Modifié

La pisciculture d'Estavayer-le-Lac, une "faillite collective" selon la Commission d'enquête

Une enquête fait la lumière sur l'échec de la pisciculture à Estavayer-le-Lac
Une enquête fait la lumière sur l'échec de la pisciculture à Estavayer-le-Lac / 12h45 / 2 min. / le 28 septembre 2021
La Commission d'enquête parlementaire (CEP) ad hoc porte un regard très sévère sur le projet de construction de la pisciculture d'Estavayer-le-Lac (FR). Inaugurée en 2016, elle avait cessé ses activités l'année suivante, en raison de défauts de construction.

La Commission juge "inexcusable l'incurie témoignée tant par le Conseil d'Etat que par les directions et acteurs concernés". Le gouvernement doit prendre les mesures qui s'imposent pour éviter la répétition d'une "telle déconvenue", soit une ardoise finale de près de 2,3 millions, a dit lundi à Granges-Paccot le député UDC Roland Mesot, président de la CEP.

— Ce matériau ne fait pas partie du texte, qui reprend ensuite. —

-- ==== Sys2Proof/Laws/State.lean ====
section
/-!
SUPPORT. Laws/State.lean: what each update of the state leaves alone, one lemma for each update and field, and what it reads back where it
wrote; each true by unfolding the one update. A proof rewrites with these and opens no record update.
-/

namespace Sys2Proof.Machine

/-! ## The machine and its benches -/

@[simp] theorem State.setBench_pending (s : State) (b : BenchNo) (B : Bench) : (s.setBench b B).pending = s.pending := rfl
@[simp] theorem State.setBench_dev (s : State) (b : BenchNo) (B : Bench) : (s.setBench b B).dev = s.dev := rfl
@[simp] theorem State.bench_setBench_self (s : State) (b : BenchNo) (B : Bench) : (s.setBench b B).bench b = B := by
  simp [State.setBench, State.bench]
theorem State.bench_setBench (s : State) (b c : BenchNo) (B : Bench) : (s.setBench b B).bench c = if c = b then B else s.bench c := by
  simp only [State.setBench, State.bench, Fin.getElem_fin, Vector.getElem_set, Fin.val_inj, eq_comm]
@[simp] theorem State.bench_setBench_ne {s : State} {b c : BenchNo} {B : Bench} (h : c ≠ b) : (s.setBench b B).bench c = s.bench c := by
  rw [State.bench_setBench, if_neg h]
@[simp] theorem State.bench_pending (s : State) (l : List Instr) (b : BenchNo) : ({ s with pending := l } : State).bench b = s.bench b := rfl
@[simp] theorem State.bench_dev (s : State) (d : Device) (b : BenchNo) : ({ s with dev := d } : State).bench b = s.bench b := rfl
@[simp] theorem State.bench_allBenches (s : State) (f : Bench → Bench) (b : BenchNo) : (s.allBenches f).bench b = f (s.bench b) := by
  simp [State.allBenches, State.bench]
@[simp] theorem State.allBenches_pending (s : State) (f : Bench → Bench) : (s.allBenches f).pending = s.pending := rfl
@[simp] theorem State.allBenches_dev (s : State) (f : Bench → Bench) : (s.allBenches f).dev = s.dev := rfl

/-! ## Cores and banks -/

@[simp] theorem Bench.core_setCore_self (B : Bench) (k : CoreNo) (c : Core) : (B.setCore k c).core k = c := by simp [Bench.setCore, Bench.core]
theorem Bench.core_setCore (B : Bench) (k j : CoreNo) (c : Core) : (B.setCore k c).core j = if j = k then c else B.core j := by
  simp only [Bench.setCore, Bench.core, Fin.getElem_fin, Vector.getElem_set, Fin.val_inj, eq_comm]
@[simp] theorem Bench.core_setCore_ne {B : Bench} {k j : CoreNo} {c : Core} (h : j ≠ k) : (B.setCore k c).core j = B.core j := by
  rw [Bench.core_setCore, if_neg h]
@[simp] theorem Bench.core_modCore_self (B : Bench) (k : CoreNo) (f : Core → Core) : (B.modCore k f).core k = f (B.core k) :=
  Bench.core_setCore_self ..
@[simp] theorem Bench.core_modCore_ne {B : Bench} {k j : CoreNo} {f : Core → Core} (h : j ≠ k) : (B.modCore k f).core j = B.core j :=
  Bench.core_setCore_ne h
@[simp] theorem Core.bank_setBank_self (c : Core) (b : BankNo) (v : Bank) : (c.setBank b v).bank b = v := by simp [Core.setBank, Core.bank]
theorem Core.bank_setBank (c : Core) (b d : BankNo) (v : Bank) : (c.setBank b v).bank d = if d = b then v else c.bank d := by
  simp only [Core.setBank, Core.bank, Fin.getElem_fin, Vector.getElem_set, Fin.val_inj, eq_comm]
@[simp] theorem Core.bank_setBank_ne {c : Core} {b d : BankNo} {v : Bank} (h : d ≠ b) : (c.setBank b v).bank d = c.bank d := by
  rw [Core.bank_setBank, if_neg h]
@[simp] theorem Bench.bank_setBank_self (B : Bench) (k : CoreNo) (b : BankNo) (v : Bank) : (B.setBank k b v).bank k b = v := by
  simp [Bench.setBank, Bench.bank]
@[simp] theorem Bench.bank_modBank_self (B : Bench) (k : CoreNo) (b : BankNo) (f : Bank → Bank) : (B.modBank k b f).bank k b = f (B.bank k b) :=
  Bench.bank_setBank_self ..
@[simp] theorem Bench.bank_setBank_core_ne {B : Bench} {k j : CoreNo} {b d : BankNo} {v : Bank} (h : j ≠ k) :
    (B.setBank k b v).bank j d = B.bank j d := by simp [Bench.setBank, Bench.bank, h]
@[simp] theorem Bench.bank_setBank_ne {B : Bench} {k : CoreNo} {b d : BankNo} {v : Bank} (h : d ≠ b) :
    (B.setBank k b v).bank k d = B.bank k d := by simp [Bench.setBank, Bench.bank, h]
@[simp] theorem Bench.bank_modBank_core_ne {B : Bench} {k j : CoreNo} {b d : BankNo} {f : Bank → Bank} (h : j ≠ k) :
    (B.modBank k b f).bank j d = B.bank j d := Bench.bank_setBank_core_ne h
@[simp] theorem Bench.bank_modBank_ne {B : Bench} {k : CoreNo} {b d : BankNo} {f : Bank → Bank} (h : d ≠ b) :
    (B.modBank k b f).bank k d = B.bank k d := Bench.bank_setBank_ne h
@[simp] theorem Bench.modBank_id (B : Bench) (k : CoreNo) (b : BankNo) : B.modBank k b id = B := by
  have h : (B.core k).setBank b ((B.core k).bank b) = B.core k := by simp [Core.setBank, Core.bank]
  show B.setCore k ((B.core k).setBank b ((B.core k).bank b)) = B
  rw [h]
  simp [Bench.setCore, Bench.core]
@[simp] theorem Bench.modCore_id (B : Bench) (k : CoreNo) : B.modCore k id = B := by simp [Bench.modCore, Bench.setCore, Bench.core]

Celle-ci a transmis son rapport au Grand Conseil afin que le plénum puisse en prendre acte en octobre.

Trente-trois séances

La CEP a tenu 33 séances plénières et auditionné douze personnes. Le document qui résulte de ce travail met en lumière une série de manquements dus à un défaut de structures dans la conduite et à des mauvais choix, a détaillé Roland Mesot. Par exemple, en 2012, une entreprise d'installations sanitaires a remplacé l'ingénieur du début. Un choix qui souligne "l'absence constante de spécialistes", a précisé le député.

>> Relire : Fribourg abandonne définitivement la pisciculture d'Estavayer

Une erreur a aussi été commise avec la décision de pomper l'eau du lac pour les bassins d'alevinage. Celle-ci contenait du sable et sa température était trop élevée. Roland Mesot a parlé d'un "désastre" sans cahier des charges. "Deux millions de francs, c'est quand même des sous pour le contribuable", a précisé le président de la CEP.

Redémarrage recommandé

A l'avenir, la Commission propose de renforcer le travail en amont afin d'établir le coût réel d'un investissement. Le chantier de la pisciculture d'Estavayer-le-Lac a nécessité une rallonge de 500'000 francs, soit un quart du crédit initial. "Il n'y a pas eu de malhonnêteté, mais une faillite collective", a relevé Roland Mesot.

Au-delà, la CEP recommande le redémarrage de l'installation. "Ou plutôt le démarrage", a noté le député du Centre Eric Collomb, son vice-président, "vu qu'elle n'a jamais servi". Le Conseil d'Etat avait évalué son coût à 1,5 million, privilégiant du coup d'investir la somme pour travailler avec la pisciculture de Colombier (NE).

Selon Eric Collomb, il faudrait un montant "net" d'un million pour une mise en service, surtout qu'un concordat intercantonal (avec Neuchâtel et Vaud) demande la présence d'une pisciculture sur la rive sud du lac de Neuchâtel. La CEP laisse à l'exécutif cantonal la liberté d'entreprendre les démarches en matière de responsabilité civile, pénale ou administrative.

ami avec fg/ats

Publié Modifié

Pas d'erreur grave, selon le gouvernement

De son côté, le Conseil d'Etat prend acte, mais tente de minimiser, en précisant que les conclusions de la CEP confirment ses propres analyses. Le gouvernement relève par ailleurs que les investigations font état de manquements et de négligences, mais qu'aucune erreur grave ou infraction n'a été constatée.

L'exécutif précise que la grande majorité des problématiques identifiées fait écho à des améliorations qui sont, pour la plupart, prêtes à être mises en oeuvre, si ce n'est pas déjà le cas. S’agissant de la remise en état de la pisciculture, des analyses complémentaires seront nécessaires, estime-t-il, le mandat et les travaux de la CEP n’ayant porté que sur la question des coûts.

Que le gouvernement botte en touche ne manque pas d'agacer certains membres de la Commission, qui estiment que les autorités font preuve d'une "mauvaise foi crasse". Roland Mesot et Eric Collomb ont regretté la réaction du Conseil d'Etat, le second se disant même "choqué". "Ces dernières années, les dépassements de crédit pour divers chantiers n'ont pas manqué", a insisté Eric Collomb, pour qui il est temps d'y pallier.